Semka, standing in front of the great writing-table, with a big white patch of sheepskin on his back (the tailors had just been through the village), with his girdle unloosed and his hair tumbled, was writing very crooked lines and constantly dipping the pen in the inkstand.

I rumpled up Semka's hair, and when, with his fat face, and its projecting cheek-bones, and his disheveled hair, he turned to me with a startled look in his thoughtful and sleepy eyes, it was so ludicrous that I laughed aloud; but the children did not laugh.

Fedka, not altering the expression of his face, pulled Semka by the sleeve to make him go on with his writing.

"Wait," said he to me; "done in a minute!" (Fedka used the familiar tui, "thou" to me when he was excited and eager), and he went on dictating something more.

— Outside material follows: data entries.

/-- A staged copy goes back to the head of its list. -/
def unstage (s : State) (o : Nat) (c : Copy) : State :=
  match c.circuit with
  | some id => { s with comb := { s.comb with circuitQ := tblMod [] s.comb.circuitQ (id * 113 + o) (c.frame :: ·) } }
  | none =>
    match s.comb.frames.find? fun f => frameId f == c.frame with
    | none => s
    | some f => { s with comb := { s.comb with queues := tblMod [] s.comb.queues ((f.input * 113 + o) * 8 + f.cls) (c.frame :: ·) } }

/-- An output of the switch sends only TC7 from now on (Table 13.7): the frame that it is sending is ended (08 R243), and one staged
behind it goes back to its list (assumption 123). -/
def fenceOutput (s : State) (o : Nat) : State :=
  let e := tblGet {} s.comb.egress o
  let sent := e.copies.filter fun c => decide (c.doneAt ≤ unitNow s)
  match e.copies.filter fun c => decide (unitNow s < c.doneAt) with
  | [] => s
  | c :: r =>
    let back := r.filter fun x => !copyTc7 s x
    let s1 := back.reverse.foldl (fun t x => unstage t o x) s
    { s1 with comb := { s1.comb with egress := tblSet {} s1.comb.egress o { e with
      copies := sent ++ { c with stomp := c.stomp || !copyTc7 s c } :: r.filter (copyTc7 s) } } }

/-- Every port sends only TC7 (Table 13.7). -/
def fenceOutputs (s : State) : State := (s.comb.egress.filter (·.1 ≤ 80)).foldl (fun t e => fenceOutput t e.1) s

/-- Safe-state entry (R386, Table 13.7), from every state of Table 12.8 that a dangerous fault leaves; `alarm` is what it does to
the step in progress. -/
def enterSafe (s : State) (alarm : State → State) (m : Mech) (loc : Nat) : State :=
  if s.dev.mode.code < 2 || s.dev.mode == .safe then s
  else
    let s1 := fenceOutputs { s with dev := { s.dev with safeN := false } }
    let s3 := setMode (alarm s1) .safe
    let s4 := (sbPorts s3).foldl sendBeacon s3
    { s4 with dev := { s4.dev with safetyLog := s4.dev.safetyLog ++ [{ mech := m.no, time := nowNs s4, loc := loc }] } }

/-- A double-bit error in the DIRTY bits, CLEN or PLEN that a commit or a poison reads (R325): the pages DIRTY and the regions of the
key. -/
def commitMetaBad (s : State) (key : Nat) : Bool :=
  let mine := fun n : Nat => rgKey (tblGet 0 s.hbm.regions n) == key
  (s.hbm.selErrs.any fun e => e.2 == some true && mine (e.1 / 2 ^ 20)) || s.hbm.lenErrs.any fun e => e.2 == some true && mine e.1

/-- The POISON set of the step in progress (Table 10.7). -/
def poisonPayload (pkey seq cause : Nat) : BitVec 40 := BitVec.ofNat 40 (pack [(0, 12, pkey), (16, 16, seq), (32, 8, cause)])

/-- POISON with SAFE_ENTRY for a step that is poisoned already (Table 13.7). -/
def safeAlarm (l : Launch) (st : Step) (s : State) : State :=
  sendSets s (sbPorts s) codePoison (poisonPayload l.pkey st.seq PCause.safeEntry.code) 3

/-- What an attempt leaves to the next one: nothing but the attempt's number and the errors logged (R375). -/
def nextAttempt (st : Step) (now cause : Nat) : Step :=
  { st with
    poisoned := some (now, cause), attempt := st.attempt + 1, voted := false, fail := none
    staged := none, endOfRun := false, full := 0, replica := 0, twinSent := none, twinRx := none
    twinMatched := false, invalid := false }

/-- The module acts on a poison of its step (R32, R374, R375): after 8 poisoned attempts the step fails.
An attempt that ends otherwise than by DIGEST_TIMEOUT breaks a row of those (R383). -/
def actPoison (s : State) (cause : Nat) : State :=
  match s.job.launch, s.job.step with
  | some l, some st =>
    if cause % 128 = PCause.hostAbort.code then endStep s .aborted { status := Status.ok.code, ecause := 8 }
    else if st.poisoned.isSome || st.committing then s
    else
      let st' := nextAttempt st (logicNs s) cause
      let h := if cause % 128 = PCause.digestTimeout.code then s.health else { s.health with twinTimeouts := 0 }
      let s0 := { s with job := { s.job with step := some st' }, health := h }
      if 8 ≤ st'.attempt then endStep s0 .failed { status := Status.timeout.code, ecause := 0 }
      else
        let s1 := discardStep s0 l
        if commitMetaBad s0 l.pkey || chunkMetaBad s0 l.pkey then enterSafe s1 (safeAlarm l st) .metadata 0 else s1
  | _, _ => s

/-- The hold of a poisoned step's replay is released (R389): the step is in progress again from now on (R372, R385; assumption 72). -/
def releaseHold (s : State) : State :=
  modStep s fun st => { st with held := false, startL := if st.held then logicNs s else st.startL }

/-- The step of a key is poisoned, and less than 20 µs have passed since: what arrives of it belongs to the abandoned attempt and is
discarded (01 R32, 09 R290, 11 R338; assumption 67). -/
def attemptGone (s : State) (key : Nat) : Bool :=
  match stepOf s key with
  | some st => st.poisoned.any fun p => decide (logicNs s < p.1 + 20000)
  | none => false

/-- A poison with this cause is what a rehearsal of type t leads to (R395, Table 13.10). -/
def rehearsalCause (t : Nat) : PCause → Bool
  | .coreFail => t == 2
  | .unitFail => t == 3
  | .waitTimeout | .streamTimeout | .collTimeout | .foragerTimeout | .digestTimeout | .stepWatchdog | .combWait => t ≤ 1
  | _ => false

/-- The module raises STEP_POISON (R373): the set goes out on every sideband that is up, and the module acts on it.
A module that has voted charges the fault to the next step, the commit rank excepted (R379). -/
def raisePoison (s : State) (c : PCause) : State :=
  match s.job.launch, s.job.step with
  | some l, some st =>
    let code := c.code + (if s.health.rehearsing.any fun t => rehearsalCause t c then 128 else 0)
    if st.committing || (st.voted && !isCommitRank s l.pkey) then
      { s with job := { s.job with chargeNext := some code } }
    else actPoison (sendSets s (sbPorts s) codePoison (poisonPayload l.pkey st.seq code) 3) code
  | _, _ => s

/-- Words with a double-bit HBM error were read in a step (Table 11.2, R319): poison, or the end of the step when its replay meets a
word that the first attempt already logged, with its address. -/
def stepHbmDbe (s : State) (ws : List Nat) : State :=
  match s.job.step with
  | some st =>
    if st.poisoned.isSome then s
    else
    match ws.find? st.dbe.contains with
    | some a => failStep s { status := Status.badArg.code, ecause := 4, addr := a }
    | none => raisePoison (modStep s fun x => { x with dbe := if x.attempt = 0 then x.dbe ++ ws else x.dbe }) .hbmDbe
  | none => s

/-- A double free (07 R215). -/
def doubleFree (s : State) (owner requester : Nat) : State := raisePoison (noteDoubleFree s owner requester) .combDoubleFree

/-- Double frees that came up between two states poison the step (07 R215), unless it is poisoned already. -/
def checkFree (s t : State) : State :=
  if s.hbm.integrityLog.length < t.hbm.integrityLog.length && t.job.step.any (·.poisoned.isNone) then raisePoison t .combDoubleFree else t

/-- Safe-state entry (R386, Table 13.7): the step in progress is poisoned, unless the module has voted for it (R379). -/
def safeEntry (s : State) (m : Mech) (loc : Nat) : State :=
  enterSafe s (fun t => if t.job.step.all (·.voted) then t else raisePoison t .safeEntry) m loc

/-- The comb reads metadata, queue entries or accounts (07 R216): single-bit errors are corrected and counted; after a double-bit
one (true) the module is in the safe state. -/
def combRead (s : State) (p : CombMeta → Bool) : State × Bool :=
  let hit := s.comb.metaErrs.filter fun e => p e.1
  if hit.isEmpty then (s, false)
  else
    let s1 := countN { s with comb := { s.comb with metaErrs := s.comb.metaErrs.filter fun e => e.2 || !p e.1 } } .combSbe 0
      (hit.filter fun e => !e.2).length
    if hit.any (·.2) then (safeEntry s1 .metadata 0, true) else (s1, false)

/-- Leaves that no unit waits for leave the comb (06 R161), and a double free among them is one (07 R215). -/
def settleFree (s : State) : State := checkFree s (settleLeaves s)

/-- The metadata of a buffer are read (07 R216): true where they have a double-bit error. -/
def bufRead (s : State) (h : Nat) : State × Bool := combRead s fun m => m == .buffer h

/-- A reader of a buffer finishes (07 R214, R215): with the last one the buffer goes back; a buffer that is not held, or has no
readers, is a double free. -/
def dropReader (s : State) (requester h : Nat) : State :=
  let (s, bad) := bufRead s h
  if bad then s
  else
    match bufOf s h with
    | none => doubleFree s (bufOwner s h) requester
    | some b =>
      if b.ref = 0 then doubleFree s b.owner requester
      else if b.ref = 1 then freeBufHandle s h
      else { s with comb := { s.comb with bufs := modWhere (fun x => x.pool * 65536 + x.id == h) (fun x => { x with ref := x.ref - 1 }) s.comb.bufs } }

/-- A buffer gets a further reader (07 R214). -/
def moreReaders (s : State) (h : Nat) : State :=
  let (s, bad) := bufRead s h
  if bad then s else (addReader s h).getD s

I took their copy from them and at the end of five minutes, when they were installed near the cupboard eating potatoes and kvas, and looking at the silver spoons, to which they were so unaccustomed, they broke out, without themselves knowing why, into ringing, boyish laughter. The old woman in the room above hearing them laugh, laughed too, without knowing why.

"What are you filling up so for?" said Semka. "Sit straight, or you will eat yourself one-sided."

And while they were taking off their shubas and bestowing themselves under the writing-table for the night, they did not cease to bubble over with the charming, healthy laughter of the peasant child. I read through what they had written. It was a new variation of the former story. Some things were left out, some new artistic beauties were added. And once more there was the same feeling for beauty, truth, and proportion.